USS Connecticut: Navy investigation finds that US nuclear-powered submarine hit unknown submarine

The USS Connecticut had been operating in the disputed waterway when it hit the object on October 2, but it was unclear at the time what it had hit.

“The investigation established that the USS CONNECTICUT was grounded on an unknown sea mountain while operating in international waters in the Indo-Pacific region,” a 7th Fleet spokesman told CNN in a statement. The US 7th Fleet operates in the Western Pacific and Indian Oceans.

Although the Seawolf-class submarine suffered some damage to crew members and some damage, the Navy said the nuclear propulsion system was not damaged in the accident. None of the injuries were life-threatening.

The command study for the USS Connecticut has been submitted to the Vice President. Karl Thomas, commander of the 7th Fleet, for his review, according to the statement. Thomas will decide whether “follow-up actions, including accountability, are appropriate.”

USNI News was the first to report the results of the survey.

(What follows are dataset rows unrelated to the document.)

-- ==== Sys2Proof/Laws/PerInstr.lean ====
section
/-!
SUPPORT. Statements made of every instruction as syntax: Length, the number of words that the first word tells (R175) is the number that
the encoder writes.
-/
set_option Elab.async false
namespace Sys2Proof.Laws.Length
open Sys2Proof Sys2Proof.Laws

/-- The length read from the first word is the number of words (R175). -/
def Statement (i : Instr) : Prop := hasWords i = true → baseLen ((encodeBase i).getD 0 0).toNat = (encodeBase i).length
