-- ==== Sys2Proof/Tests/Slice0.lean ====
section
/-!
SUPPORT. Tests: words written out from the encoding tables, an ill-formed term for each check, single steps on small states with results
taken from the spec, and for every statement of Certificates/Slice0 states and operands that meet its hypotheses.
-/
set_option Elab.async false
namespace Sys2Proof.Tests
open Sys2Proof Sys2Proof.Machine

/-! ### Decoding -/

/-- Do these words decode to this instruction, with this length? -/
def decodesTo (x : List Word × Instr × Nat) : Bool :=
  match decode x.1 with
  | .ok r => r.1 == x.2.1 && r.2 == x.2.2
  | .error _ => false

The collision came at a particularly sensitive time in US-China relations as the Chinese military sent waves of aircraft into Taiwan’s air defense identification zone. On the day of the crash, China flew 39 aircraft into the air force identification zone. Two days later, China flew a record 56 planes into the zone in a 24-hour period.

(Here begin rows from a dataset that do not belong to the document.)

/-- Live link state of a port: what the pins and the PHY show (R229 to R232, R244, R429). speed as SPEED_NOW; phySpeed and
fullDuplex are the last valid in-band control word, phyUp the link the PHY or partner offers. -/
structure Link where
  up : Bool := false
  speed : Nat := 0
  phySpeed : Option Nat := none
  fullDuplex : Bool := true
  phyUp : Bool := false
  localFault : Bool := false
  remoteFault : Bool := false
  sleeping : Bool := false
  restart : Bool := false
  squelched : Bool := false
  deriving DecidableEq, Repr

/-- A SerDes lane (R246, R249, R413). recal: the kind in progress. adaptEn is Kept GTZ; amp, pre and post as their own rule. -/
structure Lane where
  lock : Bool := true
  off : Bool := false
  recal : Option Nat := none
  /-- A full recalibration has failed and is to run again; when the last one began, in ns. -/
  retry : Bool := false
  recalAt : Nat := 0
  adaptEn : Bool := true
  /-- The LANE_SET codes (R413); none is the lane kind's default. -/
  xmit : Option Word := none
  latRx : Word := 0
  latTx : Word := 0
  deriving DecidableEq, Repr

/-! ### Valves and preemption (05_valves_preemption.md) -/

/-- Valve settings (R151, Kept GT). -/
structure ValveSet where
  courseClass : Nat := 7
  idleGates : Nat := 0xFF
  idleHold : Bool := false
  maxLen : List Nat := [1522, 1522, 1522, 1522, 1522, 1522, 1522, 1522]
  deriving DecidableEq, Repr

/-- A valve entry's two words (R147). -/
structure VEntry where
  w0 : Word := 0
  w1 : Word := 0
  deriving DecidableEq, Repr

/-- A valve list: LEN and the stored entries (R147, R170, Kept GT). -/
structure VList where
  len : Nat := 0
  entries : Tbl VEntry := []
  deriving DecidableEq, Repr

/-- A committed start or swap that waits for its instant (R153, R154): its list, base time, VCT, instant and kind. -/
structure VPend where
  list : Nat
  tb : Nat
  vct : Nat
  at_ : Nat
  start : Bool
  deriving DecidableEq, Repr

/-- The valve's state (R152, Kept with a dash). idle: after a step of line time, IDLE_GATES hold until this instant (R156). -/
structure Valve where
  state : Nat := 0
  list : Nat := 0
  vbase : Nat := 0
  vct : Nat := 0
  pend : Option VPend := none
  stopAt : Option Nat := none
  idle : Option Nat := none
  deriving DecidableEq, Repr

/-- Preemption (R162, R163): the PREEMPT_SET word (Kept GT), and the verify exchange: tries sent, the deadline of the one
outstanding, success and failure. -/
structure Preempt where
  cfg : Word := 0xA000
  tries : Nat := 0
  deadline : Option Nat := none
  okay : Bool := false
  failed : Bool := false
  deriving DecidableEq, Repr

/-! ### Courses (03_courses.md) -/

/-- A frame descriptor's four words (R93). -/
structure Desc where
  w0 : Word := 0
  w1 : Word := 0
  w2 : Word := 0
  w3 : Word := 0
  deriving DecidableEq, Repr

/-- A bond bank: entries and descriptors 0 to 7 (R93, R94). -/
structure Bank where
  entries : Tbl Word := []
  descs : Tbl Desc := []
  deriving DecidableEq, Repr

/-- Course settings and banks (R95, Kept GT). -/
structure CourseCfg where
  ct : Nat := 0
  id : Nat := 0
  stale : Nat := 0
  plane : Nat := 0
  partner : Nat := 0
  bankA : Bank := {}
  bankB : Bank := {}
  bankS : Bank := {}
  safeImg : Tbl Byte := []
  deriving DecidableEq, Repr

/-- What a build fixed for an outbound frame (R97, R263): its cycle and that cycle's start, whether from bank S, the working bank bit,
whether the frame is withheld, and the descriptor and entries it is built from (DESIGN CHOICE for what R97 does not list, log entry
141). -/
structure Build where
  n : Nat
  b : Nat
  /-- The ports that send the frame, each with its launch (R103). -/
  launches : List (Nat × Nat) := []
  safe : Bool
  bank : Bool
  skip : Bool := false
  desc : Desc := {}
  entries : List Nat := []
  deriving DecidableEq, Repr

/-- The course's state (R108 to R112, Kept Z). swaps: the boundaries of committed swaps that wait. -/
structure CourseDyn where
  state : Nat := 0
  bank : Bool := false
  swaps : List Nat := []
  /-- The k of each of those swaps, by its boundary, and of the start and resume that wait (R106, R391). -/
  swapKs : List (Nat × Nat) := []
  startK : Nat := 0
  resumeK : Nat := 0
  startAt : Option Nat := none
  resumeAt : Option Nat := none
  stopAt : Option Nat := none
  cause : Nat := 0
  safeAtStart : Option Nat := none
  foreign : Bool := false
  safeCycles : Nat := 0
  safeLast : Option Nat := none
  builds : Tbl (Option Build) := []
  missedA : Nat := 0
  missedB : Nat := 0
  gotA : Bool := false
  gotB : Bool := false
  /-- The plane (true: B) whose silence has been raised and not ended. -/
  silentEp : Option Bool := none
  /-- Safe images that SAFE_IMAGE_WRITE has replaced, newest first, with the instant (2^-16 ns) up to which each stood. -/
  safeOld : List (Nat × Tbl Byte) := []
  deriving DecidableEq, Repr

/-- The in-status (R95, R102, R103): TAKEN, AGE and KEPT of each bond entry, and its staleness episode. -/
structure InStatus where
  taken : Tbl Bool := []
  /-- Entries whose brick a FOLLOWER has offered to its LEADER in this cycle (R260). -/
  offered : Tbl Bool := []
  age : Tbl Nat := []
  kept : Tbl (List Byte) := []
  ep : Tbl Bool := []
  /-- By inbound frame: the instant after that of its last ARR_CLOSE. -/
  closed : Tbl Nat := []
  deriving DecidableEq, Repr

/-- An accepted inbound course frame being dissolved (R100, R101): frame index, cycle and its start, plane, arrival (2^-16 ns), the
offset of its bricks and its bytes. -/
structure InFrame where
  f : Nat
  n : Nat
  b : Nat
  planeB : Bool
  t16 : Nat
  hdr : Nat
  bytes : List Byte
  /-- The descriptor and entries of its frame at its acceptance. -/
  desc : Desc := {}
  entries : List Nat := []
  /-- Bricks below this one have completed. -/
  done : Nat := 0
  deriving DecidableEq, Repr

/-! ### Axes (04_trajectory.md) -/

/-- A segment's fields (R117). -/
structure Seg where
  dur : Nat := 0
  seq : Nat := 0
  last : Bool := false
  mark : Bool := false
  a : List Int := []
  deriving DecidableEq, Repr

/-- What a fetch put in the segment cache (R128): a segment or a segment fault. -/
inductive Cached where
  | seg (s : Seg)
  | bad
  deriving DecidableEq, Repr

/-- Axis settings of AXIS_SET (R113, R123, R126, R133, Kept GT). Those of an axis that no AXIS_SET has set since a reset that clears
them are all zero: trajectory mode, no cycle time, a ring of one place at 0 (DESIGN CHOICE: R113 and R143 give none; log entry 168). -/
structure AxisCfg where
  direct : Bool := false
  ct : Nat := 0
  ringBase : Nat := 0
  ringK : Nat := 0
  recipe : List (Word × Word) := []
  dec : Nat := 0
  cmdEn : Bool := false
  cmdW : Bool := false
  cmdOfs : Nat := 0
  cmdVal : Word := 0
  deriving DecidableEq, Repr

/-- A reflex rule's five words (R136). -/
structure Rule where
  w0 : Word := 0
  w1 : Word := 0
  w2 : Word := 0
  w3 : Word := 0
  w4 : Word := 0
  deriving DecidableEq, Repr

/-- A rule that REFLEX_SET has replaced, for bricks with A before the replacement (R136): its last instant's successor (2^-16 ns), index,
and whether it had fired. -/
structure OldRule where
  until16 : Nat
  idx : Nat
  rule : Rule
  fired : Bool
  deriving DecidableEq, Repr

/-- A quick-stop profile in progress (R135): its anchor, coefficients and T; start is the boundary it begins at. -/
structure QStop where
  start : Nat
  anchor : Nat := 0
  a0 : Int := 0
  a1 : Int := 0
  a2 : Int := 0
  t : Nat := 0
  capped : Bool := false
  set : Bool := false
  deriving DecidableEq, Repr

/-- What the engine decided for a boundary (R116): the boundary, the axis's next state, cause, P, V, A and run position, and
the bytes to write. -/
structure Decided where
  b : Nat
  /-- The state the decision was taken from. -/
  old : Nat
  state : Nat
  cause : Nat
  p : Int
  v : Int
  a : Int
  get : Nat
  segStart : Nat
  cache : List Cached
  lastSeq : Nat
  qstop : Option QStop
  writes : List (Nat × List Byte)
  sats : Nat
  marks : Nat
  fault : Option Nat
  deriving DecidableEq, Repr

/-- Axis state (R114, R145, Kept TZ; the cache with a dash). -/
structure AxisDyn where
  state : Nat := 0
  cause : Nat := 0
  get : Nat := 0
  put : Nat := 0
  segExp : Nat := 0
  p : Int := 0
  v : Int := 0
  a : Int := 0
  fired : Nat := 0
  discards : Nat := 0
  underruns : Nat := 0
  satCount : Nat := 0
  deriving DecidableEq, Repr

/-- The run in progress of an axis: start instants, the start of the segment at GET, the cache, a pending AXIS_OFF, the
quick-stop profile, the decided boundary, the SEG_SEQ of the last segment, and the LEAD_SHORT episode. -/
structure AxisRun where
  s0 : Nat := 0
  directAt : Option Nat := none
  offAt : Option Nat := none
  segStart : Nat := 0
  cache : List Cached := []
  lastSeq : Nat := 0
  qstop : Option QStop := none
  decided : Option Decided := none
  leadIdx : Option Nat := none
  lastB : Option Nat := none
  deriving DecidableEq, Repr

structure Axis where
  cfg : AxisCfg := {}
  rules : Tbl Rule := []
  /-- Replaced rules, newest first. -/
  oldRules : List OldRule := []
  dyn : AxisDyn := {}
  run : AxisRun := {}
  deriving DecidableEq, Repr

/-- A reflex action waiting for A + 1,000 ns (R139): its instant, source axis and rule, target, and the firing rule's words;
port: the port that delivered the brick. -/
structure ReflexAct where
  t16 : Nat
  src : Nat
  idx : Nat
  rule : Rule
  port : Nat
  /-- The target axis or the port has been reset since A (R139). -/
  lost : Bool := false
  lostSafe : Bool := false
  deriving DecidableEq, Repr

/-- Digest values of a region (R141, R146): published, latched by a read of DIGEST_LO, and captured for publication. -/
structure Digest where
  val : Nat := 0
  cycle : Nat := 0
  latHi : Nat := 0
  latCycle : Nat := 0
  cap : Option (Nat × Nat) := none
  lastAxis : Nat := 0
  lastKind : Nat := 0
  deriving DecidableEq, Repr

/-- Axis image, its recent writes (so that it can be read as at an instant, R98, R137), staging and snapshots (R82 to R87).
Keys: axis x 128 + byte; staging axis x 64 + byte. A logged write of the image stands at twice its instant, one more where a read at that
very instant does not see it. sets: the last instant of reflex SETs and those SETs (R140). -/
structure Image where
  bytes : Tbl Byte := []
  log : List (Nat × Nat × Byte) := []
  staging : Tbl Byte := []
  stagingLog : List (Nat × Nat × Byte) := []
  sets : Nat × List Rule := (0, [])
  snap0 : Tbl Byte := []
  snap1 : Tbl Byte := []
  snapCycle : Nat := 0
  snapWriting : Nat := 0
  /-- The snapshot being written has been published; PUBLISHED: some snapshot has been since the last reset. -/
  published : Bool := false
  ever : Bool := false
  deriving DecidableEq, Repr

/-! ### Flows (06_streams_redundancy.md) -/

/-- A flow context: its eight words (R173). All zero is FREE. -/
structure Ctx where
  w0 : Word := 0
  w1 : Word := 0
  w2 : Word := 0
  w3 : Word := 0
  w4 : Word := 0
  w5 : Word := 0
  w6 : Word := 0
  w7 : Word := 0
  deriving DecidableEq, Repr

/-- A latent profile (R199). -/
structure Latent where
  paths : Nat := 2
  diff : Nat := 0
  test : Nat := 2
  reset : Nat := 30
  deriving DecidableEq, Repr

/-- Per die: SWEEP_NO and the context of the most recent event (R205); skew: RECOVERYs in a skew episode (R197). -/
structure FlowDie where
  sweepNo : Nat := 0
  lastFlow : Nat := 0
  lastKind : Nat := 0
  skew : Tbl Bool := []
  deriving DecidableEq, Repr

/-! ### Queues (07_queues_shaping.md) -/

/-- Configuration of a queue context (R206). -/
structure QCfg where
  port : Nat := 0x3FF
  service : Nat := 0
  en : Bool := false
  shape : Bool := false
  spill : Bool := false
  weight : Nat := 1
  credit : Nat := 0
  burst : Nat := 0
  limit : Nat := 0
  deriving DecidableEq, Repr

/-- A shaper's or bucket's state (R208): TOKENS and LAST. -/
structure Bucket where
  tokens : Int := 0
  last : Nat := 0
  deriving DecidableEq, Repr

/-- Dynamic state of a queue (R206): shaper, DEFICIT, and its place in the deficit round (visited: it has had its quantum). -/
structure QDyn where
  b : Bucket := {}
  deficit : Nat := 0
  /-- Its visit in the round is under way: it has its quantum. -/
  visited : Bool := false
  /-- It was passed over and keeps its place before the others (R214). -/
  owed : Bool := false
  noWindow : Bool := false
  deriving DecidableEq, Repr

China reiterates its firm opposition to US-Taiwan military contact in response to CNN interview

Although the number of whims subsided in a short period of time, they have since resumed. On Sunday, Taiwan’s Defense Ministry said eight planes from the People’s Liberation Army entered the air force’s identification zone, while another six flew in on Monday.

Meanwhile, tensions between Washington and Beijing have risen. Last week, US Secretary of State Antony Blinken called for Taiwan to have “meaningful participation” in the UN, calling Taiwan’s participation “not a political issue but a pragmatic one”.

The statement sparked an angry reprimand from Beijing, which sees union with the independently ruled island as one of its primary goals and vehemently opposes Taipei’s participation in international fora.

“Should the US side choose to continue playing the bad ‘Taiwan card’, it would inevitably pose seismic risks to China – US relations, seriously undermine peace and stability across the Taiwan Strait and seriously harm US interests.” Foreign Ministry spokesman Zhao Lijian said a day after Blinken’s statement.

Zhao also said Taipei’s current policy is “the greatest realistic threat to peace and stability across the Taiwan Strait.”

On Thursday, Taiwan’s defense minister openly acknowledged that US military personnel are training Taiwanese troops.

“The US military only helps train (our troops), but they are not based here,” Chiu Kuo-cheng said, according to Taiwan’s official Central News Agency.